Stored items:
-- ==== Sys2Proof/Machine/Teardown.lean ====
section
/-! DEFINITION. Sys2Proof/Machine/Teardown.lean: the family `TEARDOWN` (R199). -/

namespace Sys2Proof.Machine

/-- `TEARDOWN` (R199): `ProtocolError` in `UNINIT` (R216); else all strategy state is discarded and `MODE` is
`UNINIT` (R52). -/
def execTeardown (s : State) : Host.Outcome State Fault Refusal :=
  match s.mode with
  | .uninit => .next (raise .protocolError s)
  | .ready => .next (respond .ok [] .notTaken (release s))

end Sys2Proof.Machine
end

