/-- The table of R200: next mode and response for every command in each mode, `INIT` valid meaning legal widths and,
under Tournament, `L <= G` (R190); an illegal word keeps the mode. -/
def Obligations.ModeTransitionTable : Prop :=
  ∀ (p : Widths) (st : BitVec 3) (pc : Pc) (o : Direction) (s t : State),
    (∀ i ∈ [Instr.initStatic p, .initGshare p, .initTournament p, .initCustom p], exec i s = .next t →
        if widthsLegal s.cfg.maxBits p ∧ (i = .initTournament p → p.l.toNat ≤ p.g.toNat)
        then t.mode = .ready ∧ t.rsp = some 0b0000#4 else t.mode = .uninit ∧ t.rsp = some 0b0100#4)
      ∧ (4 ≤ st.toNat → exec (.initUnrecognised st p) s = .next t → t.mode = .uninit ∧ t.rsp = some 0b0100#4)
      ∧ (exec (.predict pc) s = .next t → t.mode = s.mode
          ∧ (s.mode = .ready → t.rsp = some 0b0000#4 ∨ t.rsp = some 0b0001#4)
          ∧ (s.mode = .uninit → t.rsp = some 0b1000#4))
      ∧ (exec (.train pc o) s = .next t → t.mode = s.mode
          ∧ (s.mode = .ready → t.rsp = some 0b0000#4) ∧ (s.mode = .uninit → t.rsp = some 0b1000#4))
      ∧ (exec .teardown s = .next t → t.mode = .uninit
          ∧ (s.mode = .ready → t.rsp = some 0b0000#4) ∧ (s.mode = .uninit → t.rsp = some 0b1000#4))
      ∧ ∀ w rest e, s.inputs = .command w :: rest → s.cmdReady = true → decode w = .error e → step s = .next t →
          t.mode = s.mode ∧ t.rsp = some 0b1100#4

/-- R202, the spec's own inference: whatever the host does, the engine emits only the response words of the six
rows of the table (`OK` and `OK N` are one word), one for an accepted command and none otherwise, and never a diagnostic record (R41): `diag` is always 0. -/
def Obligations.OnlyTheseResponseWords : Prop :=
  ∀ s t : State, step s = .next t →
    t.diagRecords = []
      ∧ (∀ r, t.rsp = some r → rspDiag r = false
          ∧ r ∈ [0b0000#4, 0b0001#4, 0b0100#4, 0b1000#4, 0b1100#4])
      ∧ (t.rsp ≠ none ↔ ∃ w rest, s.inputs = .command w :: rest ∧ s.cmdReady = true)

/-! ### Invariants, safety, and what cannot be observed -/

/-- The invariant holds at power-on. -/
def Obligations.PowerOnIsSound : Prop :=
  Sound State.reset

/-- Every step keeps the invariant: legal widths (R23), canonical arrays of the size `INIT` gave them (R26), `L <= G`
under Tournament (R33), `T`-bit tags (R35), and tag uniqueness (R43). -/
def Obligations.StepKeepsSound : Prop :=
  ∀ s t : State, Sound s → step s = .next t → Sound t

/-- From a sound state a step always answers a next state: every index is in range (R61) and the step function is total
(R189). -/
def Obligations.SoundStateNeverStops : Prop :=
  ∀ s : State, Sound s → ∃ t, step s = .next t

/-- Where a command stops, and nowhere else: a `PREDICT` or `TRAIN` in a state, which no run reaches, whose active
strategy reads a width above that of the `pc`, key or history register it is applied to (U1), or a Tournament state with `L > G` (R61). No command is ever refused. -/
def Obligations.StopsOnlyOnMeaninglessWidths : Prop :=
  ∀ (i : Instr) (s : State),
    (∀ r, exec i s ≠ .refused r)
      ∧ ((∃ f, exec i s = .fault f) ↔
          ((∃ pc, i = .predict pc) ∨ ∃ pc o, i = .train pc o)
            ∧ ((∃ x, s.engine = .gshare x ∧ indexLimit s.cfg.histW < s.widths.g.toNat)
              ∨ (∃ x, s.engine = .tournament x
                  ∧ (indexLimit s.cfg.histW < s.widths.g.toNat ∨ indexLimit s.cfg.histW < s.widths.l.toNat ∨ s.widths.g.toNat < s.widths.l.toNat))
              ∨ ∃ x, s.engine = .custom x
                  ∧ (indexLimit s.cfg.histW < s.widths.c.toNat ∨ 32 < s.widths.k.toNat ∨ 32 < s.widths.t.toNat)))

/-- The second half of R43, the spec's own inference: once the two ways of a set hold different tags no `TRAIN` makes
them equal, and an allocation makes them different. -/
def Obligations.TagsStayDistinct : Prop :=
  ∀ (pc : Pc) (o : Direction) (s t : State) (x y : CustomState),
    s.engine = .custom x → exec (.train pc o) s = .next t → t.engine = .custom y →
      (∀ n j, (x.cache n).way0.tag.read j ≠ (x.cache n).way1.tag.read j →
          (y.cache n).way0.tag.read j ≠ (y.cache n).way1.tag.read j)
        ∧ ∀ n j, ((y.cache n).way0.tag.read j ≠ (x.cache n).way0.tag.read j
              ∨ (y.cache n).way1.tag.read j ≠ (x.cache n).way1.tag.read j) →
            (y.cache n).way0.tag.read j ≠ (y.cache n).way1.tag.read j

/-- R172(a), the spec's own inference, under the spec's reset values: right after a legal `INIT.CUSTOM` a `pc` whose tag
is the reset tag 0 hits way 0 and is answered from its reset counter, `NotTaken`. -/
def Obligations.ResetTagHitsWayZero : Prop :=
  ∀ (p : Widths) (pc : Pc) (s t : State),
    s.cfg = Config.spec → widthsLegal s.cfg.maxBits p → exec (.initCustom p) s = .next t →
      pc.toNat % 2 ^ p.t.toNat = 0 →
        ∃ x, t.engine = .custom x
          ∧ cacheLookup x.nc (cacheIndex pc x.ghr p.c.toNat p.k.toNat) (tagOf pc p.t.toNat) = some 0#1
          ∧ exec (.predict pc) t = .next (answered 0b0000#4 t)

/-- What the registers hold while `UNINIT` cannot be observed (R51, spec/93 U12 and U13): two machines that differ only
there, and in the model's free-value counter (assumption 6), answer every sequence of commands and resets alike. -/
def Obligations.UninitRegistersAreUnobservable : Prop :=
  ∀ (n : Nat) (a b : State), Indistinguishable a b → observe n a = observe n b
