theorem instr_predict {pc : Nat} (h : pc < 2 ^ 32) :
    AsmLine.instr (.predict pc) = some (.predict (BitVec.ofNat 32 pc)) := if_pos h

theorem instr_train {pc : Nat} (o : Direction) (h : pc < 2 ^ 32) :
    AsmLine.instr (.train pc o) = some (.train (BitVec.ofNat 32 pc) o) := if_pos h

/-- The observed defaults fit their fields, so only the strategy code is checked (R96). -/
theorem instr_init_defaults {st : Nat} (h : st < 8) :
    AsmLine.instr (.init st 14 10 13 10 6) = some (decodeInit (BitVec.ofNat 3 st) ⟨14, 10, 13, 10, 6⟩) :=
  if_pos ⟨h, by decide⟩

/-- Settles O16: each line of the expansion is in range, so it gives its command's word. -/
theorem pseudoCommandsExpand : Obligations.PseudoCommandsExpand := by
  constructor
  · intro pc o hpc
    rw [assemble_single]
    exact wordsOf_cons (instr_predict hpc) (wordsOf_cons (instr_train o hpc) rfl)
  · intro st hst
    rw [assemble_single]
    exact wordsOf_cons (instr_init_defaults hst) rfl

end Sys2Proof.Proofs.Encoding

/-! The saturating counter (spec/40_counter.md): an update as arithmetic on the levels 0 to 3, cut off at either end,
the same for a run of equal outcomes, and the settled statements O1 and O2. -/

namespace Sys2Proof.Proofs.Counter

open Sys2Proof.Machine

/-! ### One update as arithmetic on the level -/

/-- A taken outcome adds one, up to `ST` = 3 (R112). -/
theorem toNat_ctrUpdate_taken (c : Counter) : (ctrUpdate c .taken).toNat = min (c.toNat + 1) 3 := by
  by_cases hc : c = Machine.ST
  · subst hc; rfl
  · simp only [ctrUpdate, if_neg hc]
    bv_omega

/-- A not-taken outcome subtracts one, down to `SN` = 0: the natural subtraction saturates as the counter does
(R112). -/
theorem toNat_ctrUpdate_notTaken (c : Counter) : (ctrUpdate c .notTaken).toNat = c.toNat - 1 := by
  by_cases hc : c = SN
  · subst hc; rfl
  · simp only [ctrUpdate, if_neg hc]
    bv_omega

/-! ### The two senses of monotone (R115) -/

theorem le_ctrUpdate_taken (c : Counter) : c ≤ ctrUpdate c .taken := by
  rw [BitVec.le_def, toNat_ctrUpdate_taken]
  omega

theorem ctrUpdate_notTaken_le (c : Counter) : ctrUpdate c .notTaken ≤ c := by
  rw [BitVec.le_def, toNat_ctrUpdate_notTaken]
  omega

theorem ctrUpdate_mono {c c' : Counter} (o : Direction) (h : c ≤ c') : ctrUpdate c o ≤ ctrUpdate c' o := by
  rw [BitVec.le_def] at h ⊢
  cases o with
  | taken => simp only [toNat_ctrUpdate_taken]; omega
  | notTaken => simp only [toNat_ctrUpdate_notTaken]; omega

/-! ### A run of equal outcomes -/

theorem toNat_iterate_taken (n : Nat) (c : Counter) :
    ((fun x => ctrUpdate x .taken)^[n] c).toNat = min (c.toNat + n) 3 := by
  induction n with
  | zero => rw [Function.iterate_zero_apply]; omega
  | succ n ih => rw [Function.iterate_succ_apply', toNat_ctrUpdate_taken, ih]; omega

theorem toNat_iterate_notTaken (n : Nat) (c : Counter) :
    ((fun x => ctrUpdate x .notTaken)^[n] c).toNat = c.toNat - n := by
  induction n with
  | zero => rfl
  | succ n ih => rw [Function.iterate_succ_apply', toNat_ctrUpdate_notTaken, ih]; omega

theorem iterate_taken_eq_ST {n : Nat} (hn : 3 ≤ n) (c : Counter) : (fun x => ctrUpdate x .taken)^[n] c = Machine.ST := by
  apply BitVec.eq_of_toNat_eq
  rw [toNat_iterate_taken]
  exact min_eq_right (by omega)

theorem iterate_notTaken_eq_SN {n : Nat} (hn : 3 ≤ n) (c : Counter) :
    (fun x => ctrUpdate x .notTaken)^[n] c = SN := by
  apply BitVec.eq_of_toNat_eq
  rw [toNat_iterate_notTaken]
  exact Nat.sub_eq_zero_of_le (by omega)

/-! ### The settled statements -/

/-- Settles O1: the four predictions and eight transitions, each by evaluation. -/
theorem counterTransitionTable : Obligations.CounterTransitionTable := by
  unfold Obligations.CounterTransitionTable
  decide

/-- Settles O2: order and saturation are read off the level arithmetic of an update and of a run of updates. -/
theorem counterMonotoneAndSaturating : Obligations.CounterMonotoneAndSaturating := fun c =>
  ⟨⟨le_ctrUpdate_taken c, ctrUpdate_notTaken_le c⟩, fun _ o h => ctrUpdate_mono o h,
    fun _ hn => iterate_taken_eq_ST hn c, fun _ hn => iterate_notTaken_eq_SN hn c⟩

end Sys2Proof.Proofs.Counter

/-! The bit-field utilities (spec/41_bitfield.md): `lowerBits` at its mask and at the ends of its range, `shiftIn` as
arithmetic and bit by bit, and the settled statements O3 and O5. -/

namespace Sys2Proof.Proofs.BitField

open Sys2Proof.Machine Sys2Proof.Laws

/-! ### lowerBits (R120) -/

theorem lowerBits_eq_and_mask (v n : Nat) : lowerBits v n = v &&& (1 <<< n - 1) := by
  rw [Nat.one_shiftLeft, Nat.and_two_pow_sub_one_eq_mod]
  rfl

theorem lowerBits_of_lt {v n : Nat} (h : v < 2 ^ n) : lowerBits v n = v := Nat.mod_eq_of_lt h
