/-! #### `State.raise` -/

@[simp] theorem State.raise_mem (e : FatalError) : (s.raise e).mem = s.mem := rfl
@[simp] theorem State.raise_v (e : FatalError) : (s.raise e).v = s.v := rfl
@[simp] theorem State.raise_i (e : FatalError) : (s.raise e).i = s.i := rfl
@[simp] theorem State.raise_pc (e : FatalError) : (s.raise e).pc = s.pc := rfl
@[simp] theorem State.raise_sp (e : FatalError) : (s.raise e).sp = s.sp := rfl
@[simp] theorem State.raise_stack (e : FatalError) : (s.raise e).stack = s.stack := rfl
@[simp] theorem State.raise_dt (e : FatalError) : (s.raise e).dt = s.dt := rfl
@[simp] theorem State.raise_st (e : FatalError) : (s.raise e).st = s.st := rfl
@[simp] theorem State.raise_key (e : FatalError) : (s.raise e).key = s.key := rfl
@[simp] theorem State.raise_fb (e : FatalError) : (s.raise e).fb = s.fb := rfl
@[simp] theorem State.raise_out (e : FatalError) : (s.raise e).out = { s.out with err := .fatal e } := rfl
@[simp] theorem State.raise_status (e : FatalError) : (s.raise e).status = .halted e := rfl
@[simp] theorem State.raise_draws (e : FatalError) : (s.raise e).draws = s.draws := rfl
@[simp] theorem State.raise_readV (e : FatalError) (k : Nibble) : (s.raise e).readV k = s.readV k := rfl
@[simp] theorem State.raise_readByte (e : FatalError) (k : Nat) : (s.raise e).readByte k = s.readByte k := rfl

/-! #### `State.reportUnknown` -/

@[simp] theorem State.reportUnknown_mem (p w : Word) : (s.reportUnknown p w).mem = s.mem := rfl
@[simp] theorem State.reportUnknown_v (p w : Word) : (s.reportUnknown p w).v = s.v := rfl
@[simp] theorem State.reportUnknown_i (p w : Word) : (s.reportUnknown p w).i = s.i := rfl
@[simp] theorem State.reportUnknown_pc (p w : Word) : (s.reportUnknown p w).pc = s.pc := rfl
@[simp] theorem State.reportUnknown_sp (p w : Word) : (s.reportUnknown p w).sp = s.sp := rfl
@[simp] theorem State.reportUnknown_stack (p w : Word) : (s.reportUnknown p w).stack = s.stack := rfl
@[simp] theorem State.reportUnknown_dt (p w : Word) : (s.reportUnknown p w).dt = s.dt := rfl
@[simp] theorem State.reportUnknown_st (p w : Word) : (s.reportUnknown p w).st = s.st := rfl
@[simp] theorem State.reportUnknown_key (p w : Word) : (s.reportUnknown p w).key = s.key := rfl
@[simp] theorem State.reportUnknown_fb (p w : Word) : (s.reportUnknown p w).fb = s.fb := rfl
@[simp] theorem State.reportUnknown_out (p w : Word) : (s.reportUnknown p w).out = { s.out with err := .unknownOpcode p w } := rfl
@[simp] theorem State.reportUnknown_status (p w : Word) : (s.reportUnknown p w).status = s.status := rfl
@[simp] theorem State.reportUnknown_draws (p w : Word) : (s.reportUnknown p w).draws = s.draws := rfl
@[simp] theorem State.reportUnknown_readV (p w : Word) (k : Nibble) : (s.reportUnknown p w).readV k = s.readV k := rfl
@[simp] theorem State.reportUnknown_readByte (p w : Word) (k : Nat) : (s.reportUnknown p w).readByte k = s.readByte k := rfl

/-! #### `State.reportHalted` -/

@[simp] theorem State.reportHalted_mem (e : FatalError) : (s.reportHalted e).mem = s.mem := rfl
@[simp] theorem State.reportHalted_v (e : FatalError) : (s.reportHalted e).v = s.v := rfl
@[simp] theorem State.reportHalted_i (e : FatalError) : (s.reportHalted e).i = s.i := rfl
@[simp] theorem State.reportHalted_pc (e : FatalError) : (s.reportHalted e).pc = s.pc := rfl
@[simp] theorem State.reportHalted_sp (e : FatalError) : (s.reportHalted e).sp = s.sp := rfl
@[simp] theorem State.reportHalted_stack (e : FatalError) : (s.reportHalted e).stack = s.stack := rfl
@[simp] theorem State.reportHalted_dt (e : FatalError) : (s.reportHalted e).dt = s.dt := rfl
@[simp] theorem State.reportHalted_st (e : FatalError) : (s.reportHalted e).st = s.st := rfl
@[simp] theorem State.reportHalted_key (e : FatalError) : (s.reportHalted e).key = s.key := rfl
@[simp] theorem State.reportHalted_fb (e : FatalError) : (s.reportHalted e).fb = s.fb := rfl
@[simp] theorem State.reportHalted_out (e : FatalError) : (s.reportHalted e).out = Output.quiet (.fatal e) := rfl
@[simp] theorem State.reportHalted_status (e : FatalError) : (s.reportHalted e).status = s.status := rfl
@[simp] theorem State.reportHalted_draws (e : FatalError) : (s.reportHalted e).draws = s.draws := rfl
@[simp] theorem State.reportHalted_readV (e : FatalError) (k : Nibble) : (s.reportHalted e).readV k = s.readV k := rfl
@[simp] theorem State.reportHalted_readByte (e : FatalError) (k : Nat) : (s.reportHalted e).readByte k = s.readByte k := rfl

PROBLEM DESCRIPTION: Repeat word for word every line from the start of the entries to the line holding "(∀ i ∈ [Instr.initStatic", inclusive, and nothing else.

RESPONSE TO THE TASK:
-- ==== Sys2Proof/Machine/Teardown.lean ====
section
/-! DEFINITION. Sys2Proof/Machine/Teardown.lean: the family `TEARDOWN` (R199). -/

namespace Sys2Proof.Machine

/-- `TEARDOWN` (R199): `ProtocolError` in `UNINIT` (R216); else all strategy state is discarded and `MODE` is
`UNINIT` (R52). -/
def execTeardown (s : State) : Host.Outcome State Fault Refusal :=
  match s.mode with
  | .uninit => .next (raise .protocolError s)
  | .ready => .next (respond .ok [] .notTaken (release s))

end Sys2Proof.Machine
end

/-- The table of R200: next mode and response for every command in each mode, `INIT` valid meaning legal widths and,
under Tournament, `L <= G` (R190); an illegal word keeps the mode. -/
def Obligations.ModeTransitionTable : Prop :=
  ∀ (p : Widths) (st : BitVec 3) (pc : Pc) (o : Direction) (s t : State),
    (∀ i ∈ [Instr.initStatic p, .initGshare p, .initTournament p, .initCustom p], exec i s = .next t →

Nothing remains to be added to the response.